How to Set Up Databricks ETL
The details of setting up Databricks ETL again depends on which of the two approaches is used:
- Databricks’ built-in tool, Auto Loader
- Third-party ETL tools like CData Sync
Using Auto Loader
The full process for establishing a pipeline using Databricks’ built-in ETL tools is as follows:
- Create a new resource of type Azure Databricks in your Azure portal
- Log into your Azure portal, then navigate to Create Resource -> Analytics -> Azure Databricks
- Assign a workspace, resource group, location, and pricing tier to your new Databricks ETL resource
- Within your Databricks ETL resource, create a Spark Cluster
- Select Launch Workshop -> New Cluster
- Assign values like a name, mode, etc. to the new cluster
- Create a Scala Notebook for the new cluster where you will script the operations to ingest data into Databricks
- Select Create Notebook and set Scala as the language
- Create a connection string within Scala using the parameters from your Databricks instance
- Parameters include OAuth credentials like App ID, Client Key, Secret Key
- Read data from specified files using the Spark SDK
- g. methods like spark.read
- Transform data using SQL-based transformation syntax within the Spark SDK
- Load the data into Databricks using the Hadoop objects within the Spark SDK
Using a third-party ETL tool
The full process for establishing a pipeline with an external ETL tool may vary depending on the tool, but the overall approach is as follows:
- Set up a connection to Databricks
- Provide basic connection parameters like a URL, App ID, etc.
- Set up connections to data sources like CRMs, ERPs, accounting systems, etc.

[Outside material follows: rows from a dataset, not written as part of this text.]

/-- Soft limits after the integration: saturation at speed (R185), OUTSIDE (R186), wrap (R161), which moves the plan
with the position. Answers the engine and
whether SLHARD and OUTSIDE are raised. `wasOut` is OUTSIDE before. -/
def Engine.softLimits (c : AxisCfg) (e : Engine) : Engine × Bool × Bool :=
  if !c.slen then
    let p := wrapPos e.pos
    let d := p - e.pos
    ({ e with pos := p, plan := e.plan.map fun q => { q with x := q.x + d }, restAt := e.restAt.map (· + d),
              wrapped := e.wrapped || decide (d ≠ 0), outside := false }, false, false)
  else if e.st = .follow then ({ e with outside := false }, false, false)
  else
    let lo := c.slmin * oneStep
    let hi := c.slmax * oneStep
    let out := c.below e.pos || c.above e.pos
    let wasIn := decide (lo ≤ e.prevPos ∧ e.prevPos ≤ hi)
    if out ∧ wasIn ∧ e.vel ≠ 0 ∧ ¬ e.outside then
      let held : Engine := { e with pos := if e.pos < lo then lo else hi, vel := 0, acc := 0 }
      let next := if e.st = .stopping ∧ (e.cause = .enableLoss ∨ ¬ e.en) then held.toOff else held.toStandby
      ({ next with slsat := true, outside := false }, true, false)
    else ({ e with outside := out }, false, out && (!e.outside || e.limWrite))

/-! ## Position compare (R187 to R190) -/

/-- What a fire does: the value that fired and whether at rest. -/
structure Fire where
  value : Int
  rest : Bool
  deriving DecidableEq, Repr

/-- Whether C is crossed from p to q (R187). -/
def crosses (c p q : Int) : Bool := decide ((p < c ∧ c ≤ q) ∨ (q ≤ c ∧ c < p))

/-- Whether DIR allows a crossing from p to q (R188). -/
def dirAllows (d : BitVec 2) (p q : Int) : Bool :=
  decide (d = 0) || (decide (d = 1) && decide (p < q)) || (decide (d = 2) && decide (q < p))

/-- A 48-bit signed value of an integer. -/
def wrap48 (i : Int) : Int := (i + 140737488355328).fmod 281474976710656 - 140737488355328

/-- After a fire (R189): one-shot or repeat. `p`, `q` the integer positions before and after. -/
def Compare.fire (k : Compare) (p q : Int) (rest : Bool) : Compare :=
  let k := { k with fired := true, firecnt := k.firecnt + 1, behind := false }
  let n : Int := k.int.toNat
  if n = 0 then { k with arm := false, active := false }
  else if rest then { k with val := wrap48 (if k.dir = 2 then k.val - n else k.val + n), active := true }
  else
    let gone := if p < q then q - k.val else k.val - q
    let steps := gone.fdiv n + 1
    { k with val := wrap48 (if p < q then k.val + n * steps else k.val - n * steps),
             skip := k.skip || decide (1 < steps), active := true }

/-- The compare at a tick edge, from integer position p to q; `still` that this edge's change is no motion (a wrap or a
redefinition), `dir` the sign of the velocity (R187, R188, R189). -/
def Compare.tick (k : Compare) (p q : Int) (still : Bool) (dir : Int) : Compare × Option Fire :=
  if k.armWrite ∧ k.arm then
    let k := { k with armWrite := false, active := true, behind := false }
    if dir = 0 then
      if k.val = q then (k.fire q q true, some ⟨k.val, true⟩) else (k, none)
    else
      let ahead := if 0 < dir then decide (q < k.val) else decide (k.val < q)
      if ahead then (k, none) else ({ k with behind := true }, none)
  else if k.arm ∧ k.active ∧ ¬ still ∧ crosses k.val p q ∧ (k.behind ∨ dirAllows k.dir p q) then
    (k.fire p q false, some ⟨k.val, false⟩)
  else ({ k with armWrite := false }, none)

end Sys2Proof.Machine
end

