-- ==== Sys2Proof/Machine/Bank.lean ====
section
/-! DEFINITION. The bank side: safe levels, entry into a state, register operations, delivery of the bank configuration
(01_node_and_banks.md R26, R33, R38, 10_pwm.md R316 to R330, 11_gate_drive_and_legs.md R355, R598). -/
namespace Sys2Proof.Machine

/-! ## Access -/

/-- Adds something that the bank has to tell the node. -/
def Bank.tell (e : BankEvent) (k : Bank) : Bank := { k with events := k.events ++ [e] }

/-- The bit of its own fault status that a bank sets with what it tells (R332). -/
def BankEvent.own (b : BankId) : BankEvent → Word
  | .fault (.bank c) bit => if c = b then 1#32 <<< bit else 0
  | _ => 0

/-- A bank tells the node something; a fault of the bank block sets its bit in the bank's own status (R332). -/
def State.bankTell (b : BankId) (e : BankEvent) (s : State) : State :=
  s.modBank b fun k => { k.tell e with flt := k.flt ||| e.own b }

/-- The bank has its supply (R26). -/
def Bank.powered (k : Bank) : Bool := decide (k.st ≠ .unpowered)

/-- Periods run and converters sample (R305, R371). -/
def Bank.clocked (k : Bank) : Bool := decide (k.st ≠ .unpowered) && decide (k.st ≠ .linking)

/-- Whether a key belongs to a bank: parameters of the bank, of its axes and of their phases (R141). -/
def keyOfBank (b : BankId) (key : Nat) : Bool :=
  let i := keyIdent key
  let u := keyUnit key
  if i / 4096 = 2 then decide (u = b.val)
  else if 0x6000 ≤ i ∧ i < 0x6200 then decide (u = b.val)
  else if i / 4096 = 3 then decide (u / 4 = b.val)
  else if i / 4096 = 4 then decide (u / 8 = b.val)
  else false

/-- Whether the bank holds a copy of a parameter: bank-held parameters, and QSDEC (R533). -/
def copiedToBank (ident : Nat) : Bool :=
  ident == 0x3004 || (match findParam ident with
    | some d => d.bankHeld
    | none => false)

/-! ## Safe levels (R324 to R328) -/

/-- Causes that persist, in the order of SAFELAT; nFLTn of a carried bank is not observed (R324, R541). -/
def State.safeCauses (s : State) (b : BankId) : BitVec 5 :=
  let live := s.powered
  BitVec.ofBool s.banks[b].safe.clkGone ++ BitVec.ofBool (live && s.debugHalted) ++ 0#1
    ++ BitVec.ofBool (live && decide (b.val < 6) && s.nfltLow.getLsbD b.val) ++ BitVec.ofBool (live && s.nstopLow)

/-- `SAFELVL` as the bank holds it; a bank in LINKING uses BRAKE (R331). -/
def State.safeLevel (s : State) (b : BankId) : Bool :=
  decide (s.banks[b].st ≠ .linking) && decide (fieldN (s.bA b.val 0x2400 0) 0 1 = 1)

/-- Legs of an axis under a forced level, `low` that it is BRAKE: a release in progress goes on, every other leg takes the
level (R346, R352). -/
def Axis.force (low : Bool) (a : Axis) : Axis :=
  { a with loopA := { a.loopA with integ := 0 }, loopB := { a.loopB with integ := 0 },
           legs := { a.legs with energised := false,
                                 cut := if low && decide (a.legs.rel = .none) && !a.legs.latch then Vector.replicate 4 (0, 1)
                                   else a.legs.cut } }

/-- The level of a bank that is forced with a latch bit set: BRAKE where `HALT` or `CLK` is set (R325). -/
def SafeBank.level (lvl : Bool) (k : SafeBank) : SafeBank :=
  if k.lat = 0 then k else { k with coast := lvl && !k.lat.getLsbD 3 && !k.lat.getLsbD 4 }

/-- The forced level follows the latch bits; without latch bits it stays (R325, R328). Where it becomes BRAKE the low sides
turn on. -/
def State.relevel (b : BankId) (s : State) : State :=
  let lvl := s.safeLevel b
  let k := s.banks[b].safe
  let s1 := s.modBank b fun k => { k with safe := k.safe.level lvl }
  if k.forced ∧ k.coast ∧ (k.level lvl).coast = false then
    s1.each allPos fun p t => t.modAxis (axisAt b p) (Axis.force true)
  else s1

/-- Latches causes and forces the bank's level; RUN and SERVICE become SAFE, ORPHAN stays (R326). -/
def State.forceSafe (b : BankId) (bits : BitVec 5) (s : State) : State :=
  if s.banks[b].powered then
    let s1 := s.modBank b fun k =>
      { k with safe := { k.safe with lat := k.safe.lat ||| bits, forced := true },
               st := if k.st = .run ∨ k.st = .service then .safe else k.st, svc := 0, releaseDue := false, cal := false }
    let s2 := s1.relevel b
    s2.each allPos fun p t => t.modAxis (axisAt b p) (Axis.force (!s2.banks[b].safe.coast))
  else s

/-- nSTOP, nFLTn and a debug halt: the bank is forced and its node-side fault is raised; the engines treat the bank as
having left RUN. A bank that is UNPOWERED raises nothing then; the node remembers the cause (R330). -/
def State.inputSafe (b : BankId) (bits : BitVec 5) (fault : Nat) (s : State) : State :=
  if s.present b ∧ s.banks[b].powered then
    let s1 := (s.forceSafe b bits).modBank b fun k =>
      { k with left := k.left || decide (k.view = .run ∨ k.view = .service) }
    s1.raise (.bank b) fault
  else if s.present b then s.modBank b fun k => { k with missed := k.missed ||| bits }
  else s

/-- The safe-state channel of a bank becomes active: causes that stand act as at their beginning (R324, R327, R330). -/
def State.channelOn (b : BankId) (s : State) : State :=
  let c := s.safeCauses b
  let one (bit fault : Nat) (t : State) : State := if c.getLsbD bit then t.inputSafe b (1#5 <<< bit) fault else t
  one 3 2 (one 1 3 (one 0 4 s))

/-- A cause has gone: no bank that met it UNPOWERED owes its fault any more (R330). -/
def State.causeGone (bits : BitVec 5) (s : State) : State :=
  s.each allBanks fun b t => t.modBank b fun k => { k with missed := k.missed &&& ~~~bits }

/-- Clears latch bits whose cause does not persist (R328). -/
def State.clearLatch (b : BankId) (bits : BitVec 5) (s : State) : State :=
  let keep := s.safeCauses b
  (s.modBank b fun k => { k with safe := { k.safe with lat := k.safe.lat &&& ~~~(bits &&& ~~~keep) } }).relevel b

/-- Faults raised in a bank that enters RUN while a cause of R330 persists that it met UNPOWERED: STOPIN, FLTIN,
HALTSAFE; the level is forced at once (R330, R326). -/
def State.lateCauses (b : BankId) (s : State) : State :=
  let c := s.safeCauses b &&& s.banks[b].missed
  let s0 := s.modBank b fun k => { k with missed := 0 }
  let one (bit fault : Nat) (t : State) : State := if c.getLsbD bit then t.inputSafe b (1#5 <<< bit) fault else t
  let s1 := one 3 2 (one 1 3 (one 0 4 s0))
  if s1.banks[b].safe.lat ≠ 0 ∧ s1.banks[b].st = .run then s1.forceSafe b 0 else s1

/-! ## Entering RUN (R305, R315, R329, R380) -/

/-- TEST becomes CURRENT in a DRVMODE word (R315). -/
def leaveTest (w : Word) : Word :=
  BitVec.ofNat 32 ((List.range 4).foldl (fun a i => let m := fieldN w.toNat (2 * i) 2
    a + (if m = 2 then 0 else m) * 4 ^ i) 0)

/-- DRVMODE leaves TEST, applied and staged, in the bank and in the node's copy (R315). -/
def Params.leaveTest (b : BankId) (p : Params) : Params :=
  let k := keyOf b.val 0x2001 0
  { applied := paramSet k (Machine.leaveTest (paramGet p.applied k)) p.applied,
    staged := paramSet k (Machine.leaveTest (paramGet p.staged k)) p.staged }

/-- The values of the PERIOD boundary as applied in the bank (R316). -/
def State.pwmUse (s : State) (b : BankId) : PwmUse where
  period := s.bA b.val 0x2000 0
  drv := s.wB b.val 0x2001 0
  filt := Vector.ofFn fun i : Fin 16 => s.wB b.val 0x2002 i.val
  duty := Vector.ofFn fun i : Fin 16 => s.wB b.val 0x2003 i.val

/-- A setpoint of an axis that is OFF: its enable is 0 (R28, R178). -/
def Setpoint.off (x : Setpoint) : Setpoint := { x with cur := x.cur &&& ~~~(1#32) }

/-- A bank enters RUN: period and sequence numbers start again, TEST ends, nothing stays forced, and every axis is OFF
until a packet enables it (R305, R315, R329, R380). -/
def State.bankRun (b : BankId) (s : State) : State :=
  let s1 := { s with bankP := s.bankP.leaveTest b, nodeP := s.nodeP.leaveTest b }
  let use := s1.pwmUse b
  let s2 := s1.modBank b fun k =>
    { k with st := .run, releaseDue := false, seq := 0, svc := 0, cal := false,
             safe := { k.safe with forced := false }, sp := k.sp.map Setpoint.off,
             pwm := { k.pwm with use := use, changes := [], started := false, number := 0 } }
  s2.each allPos fun p t => t.modAxis (axisAt b p) fun a =>
    { a with legs := { a.legs with waiting := a.legs.waiting || a.legs.rpend }, obs := { a.obs with learnOk := false } }

/-! ## Delivery of the configuration (R26, R319, R363, R598, R232) -/

/-- A bank takes coefficients, and tells the node of one that newly reaches `HLMAX` (R231, R266). -/
def State.takeHarm (b : BankId) (p : Pos) (h : Vector (BitVec 16) 4) (s : State) : State :=
  let n := axisAt b p
  let r := s.axes[n].obs.setHarm (fieldN (s.bA n.val 0x3414 0) 16 16) h
  let s1 := s.modAxis n fun a => { a with obs := r.1 }
  if r.2 then s1.bankTell b (.fault (.axis n) 13) else s1

/-- The bank takes every bank-held value as the node holds it, the coefficients and the broken sensors (R26, R232, R319,
R449). -/
def State.deliver (b : BankId) (s : State) : State :=
  let mine (c : Nat × Word) : Bool := keyOfBank b c.1 && copiedToBank (keyIdent c.1)
  let take (own node : List (Nat × Word)) : List (Nat × Word) :=
    mergeCells (own.filter fun c => !keyOfBank b c.1) (node.filter mine)
  let s1 := { s with bankP := ⟨take s.bankP.applied s.nodeP.applied, take s.bankP.staged s.nodeP.staged⟩ }
  let s2 := s1.modBank b fun k => { k with kiln := { k.kiln with broken := s.kiln.broken[b], subx := s.kiln.subx[b] } }
  s2.each allPos fun p t => t.takeHarm b p t.axes[axisAt b p].cur.harm

/-- One spare of a spare map (R366): DISABLED is an idle spare. -/
def spareOf (w : Word) (second : Bool) : Spare where
  st := match fieldN w.toNat (if second then 14 else 6) 2 with
    | 1 => .inuse
    | 2 => .failed
    | _ => .idle
  swp := false
  leg := Fin.ofNat 16 (fieldN w.toNat (if second then 8 else 0) 4)

/-- A latched axis as the node's copy holds it (R598). No word counts as failed afterwards: DESIGN CHOICE (log 79), the delivery of
R26 rewrites every word (R99). -/
def LegsBank.restore (flt : Word) (arm : Byte) : LegsBank where
  flt := #v[flt.extractLsb' 0 8, flt.extractLsb' 8 8, flt.extractLsb' 16 8, flt.extractLsb' 24 8]
  tries := arm.extractLsb' 5 3
  latch := arm.getLsbD 4
  rpend := arm.getLsbD 3
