/-! ## UPSTREAM_PACKET_CHECK (R32 to R36) -/

/-- A discarded upstream packet (R35 to R37); what the bank had to tell travels again with the next. -/
def State.discardUp (b : BankId) (u : UPacket) (s : State) : State :=
  let s1 := s.modBank b fun k =>
    { k with crcup := if k.crcup = 0xff then 0xff else k.crcup + 1, miss := true, badUp := k.badUp + 1,
             events := u.events ++ k.events }
  (s1.raise (.bank b) 12).raiseIf (decide (s1.banks[b].badUp = 2)) (.bank b) 13

/-- Status and mirrors of a good packet: state, a link loss that the bank declares, what the link's return asks for. A
bank in SAFE with a latch bit set is no longer reinitialised by the node itself (R34, R36, R37). -/
def Bank.takeStatus (u : UPacket) (k : Bank) : Bank :=
  let on := decide (u.regs.st = .run ∨ u.regs.st = .service)
  let orphan := decide (u.regs.st = .orphan)
  { k with badUp := 0, noUp := 0, seen := true, gone := false, lastUp := u.tick.extractLsb' 0 8, mir := u.regs,
           view := u.regs.st, left := k.left && on, lost := k.lost || (orphan && decide (k.view ≠ .orphan)),
           reinit := (k.reinit || orphan) && !on && !decide (u.regs.st = .safe ∧ u.regs.lat ≠ 0),
           undelivered := (k.undelivered || orphan) && !on }

/-- The mirror of a bank's own faults in `BKFLT`: a bit that the bank sets is set here; a bit that it alone holds and has
cleared since `before` is cleared (R34, R90, R332). -/
def State.takeFaults (b : BankId) (before : Word) (u : UPacket) (s : State) : State :=
  s.modBlock (.bank b) fun f =>
    { f with status := (f.status &&& ~~~(before &&& ~~~u.regs.flt &&& 0x721)) ||| u.regs.flt }

/-- The thermal part of a packet (R449, R451, R453). -/
def State.takeKiln (b : BankId) (u : UPacket) (s : State) : State :=
  let new := u.broken &&& ~~~s.kiln.broken[b]
  let wasX := s.kiln.subx[b]
  let s1 := { s with kiln := { s.kiln with ksum := s.kiln.ksum.set b.val u.ksum, broken := s.kiln.broken.set b.val u.broken,
                                           subx := s.kiln.subx.set b.val u.subx } }
  (s1.raiseIf (decide (new ≠ 0)) .kiln 0).raiseIf (u.subx && !wasX) .kiln 8

/-- An observer record reaches its axis; a stall begins where the record before was below `STALLCNT`, or a
seek has just been armed (R281, R285, R287, R292); INJSKIP and LARSAT (R302). `PHFLTA` and `PHFLTB` follow the phase
bits of its flags (R258). -/
def State.takeRecord (b : BankId) (w : Vector (Word × Word × Word) 4) (p : Pos) (s : State) : State :=
  let n := axisAt b p
  let cnt := fieldN (s.pA n.val 0x3504 0) 0 8
  let r := w[p]
  let was := s.axes[n].obn
  let mirror (i : Nat) (f : FBlock) : FBlock :=
    let now : Word := (r.2.2 >>> (4 * i)) &&& 0xf
    { f with status := (f.status &&& ~~~((was.tqw >>> (4 * i)) &&& 0xf &&& ~~~now)) ||| now }
  let s0 := (s.modBlock (.phase n false) (mirror 0)).modBlock (.phase n true) (mirror 1)
  let s1 := s0.modAxis n fun a =>
    let o : ObsNode := a.obn
    { a with obn := { o with la := r.1, ra := r.2.1, tqw := r.2.2, prevScount := (r.2.1.extractLsb' 8 8).toNat,
                             stallDue := o.stallDue || (r.2.2.getLsbD 8 && (decide (o.prevScount < cnt) || (o.harmed && decide (o.hstate = .seek)))),
                             slipDue := o.slipDue || r.2.2.getLsbD 9 } }
  (s1.raiseIf (decide (r.2.1.extractLsb' 4 3 = 5) && decide (was.ra.extractLsb' 4 3 ≠ 5)) (.axis n) 19).raiseIf
    (r.2.2.getLsbD 11 && !was.tqw.getLsbD 11) (.axis n) 18
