-- ==== Sys2Proof/Machine/Entry.lean ====
section
/-! DEFINITION. Mains entry, input budget, precharge, chopper, discharge, auxiliary supplies and keep supply
(14_mains_bus_and_energy.md R419 to R444). -/
namespace Sys2Proof.Machine

/-- Changes the power entry. -/
def State.modEntry (f : Entry → Entry) (s : State) : State := { s with entry := f s.entry }

/-- A fault of the power-entry block; a node without power raises none. -/
def State.entryFault (bit : Nat) (s : State) : State := if s.powered then s.raise .entry bit else s

/-- A brake resistor is fitted (R428); the entry holds the last value through a reset of the node, and the chopper is
off without node logic power (R563). -/
def State.chopen (s : State) : Bool :=
  s.powered && (if s.refOk then decide (fieldN (s.pA 0 0x1400 0) 2 1 = 1) else s.entry.chopHeld)

/-- Precharge restarts by itself (R427). -/
def State.autorst (s : State) : Bool := decide (fieldN (s.pA 0 0x1400 0) 3 1 = 1)

/-! ## Mains and the budget (R420 to R423) -/

/-- P130 and P190 of a variant (R420). -/
def Part.budgets : Part → Nat × Nat
  | .g8 => (900, 1200)
  | .g16 => (1300, 2200)
  | .g24 => (1500, 3200)
  | .g24t => (1500, 3200)

/-- The input budget at a mains voltage in 0.1 V (R420). -/
def budgetAt (p : Part) (v : Nat) : Nat :=
  let b := p.budgets
  if v ≤ 1300 then b.1
  else if 1900 ≤ v then b.2
  else (b.1 * 600 + (b.2 - b.1) * (v - 1300)) / 6000 * 10

/-- A half-cycle whose peak lies above 60 V shows that mains is present (R423): rms in 0.1 V. -/
def halfPresent (rms : Nat) : Bool := decide (600 * 600 < 2 * rms * rms)

/-- MAINS_HALF_CYCLE (R419, R423). -/
def State.halfCycle (rms : Half) (s : State) : State :=
  let v := rms.toNat
  let e := s.entry
  let s1 := s.modEntry fun e =>
    { e with halves := (v :: e.halves).take 10, mainsok := e.mainsok || halfPresent v, high := e.high || decide (2750 < v),
             pfcOn := e.pfcOn && !decide (2750 < v) }
  if 2750 < v ∧ e.high = false then s1.entryFault 2 else s1

/-- MAINS_HALF_CYCLE. -/
def execMainsHalfCycle (rms : Half) (s : State) : Host.Outcome State Fault Refusal := .next (s.halfCycle rms)

/-- The lowest value of a list, 0 of none. -/
def lowest (l : List Nat) : Nat := l.tail.foldl min (l.headD 0)

/-- The reported budget after a candidate (R421). Before any half-cycle has been measured there is none (log 78). -/
def Entry.candidate (part : Part) (e : Entry) : Entry :=
  let v := lowest e.halves
  if !e.mainsok then { e with vmains := BitVec.ofNat 16 v, cands := [], pbud := part.budgets.2 }
  else if e.halves = [] then e
  else
    let c := budgetAt part v
    let l := (c :: e.cands).take 20
    { e with vmains := BitVec.ofNat 16 v, cands := l, low := e.low && decide (v < 800),
             pbud := if c < e.pbud then c else if l.length = 20 ∧ e.pbud < lowest l then lowest l else e.pbud }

- Again, provide basic connection parameters
- Choose the data objects within data sources that should be migrated to Databricks
- Choose an automation schedule according to which data is replicated from each source to Databricks
CData Sync for Databricks
CData Sync provides automated continuous ETL/ELT data replication from any on-premises or cloud-hosted data source directly into Databricks. Sync can be hosted within your network or in the private cloud that hosts your Databricks environment.
Sync strips away the complexity of building ETL pipelines using the native Databricks tools and instead relies on a simple combination of configured connections and replication jobs to ensure that your critical business data ends up in Databricks. No matter how many different platforms you use for customer management, accounting, ERP, marketing automation, or raw data storage, Sync can seamlessly pipe data from every source into Databricks. Sync also helps organizations bridge the cloud-premise gap by connecting to both local and cloud-hosted platforms without any extra hassle.
Leveraging the power of Databricks requires the ability to populate the platform with data from all of your data sources. The most common strategy is building an ETL pipeline, and the easiest way to build an ETL pipeline is via CData Sync.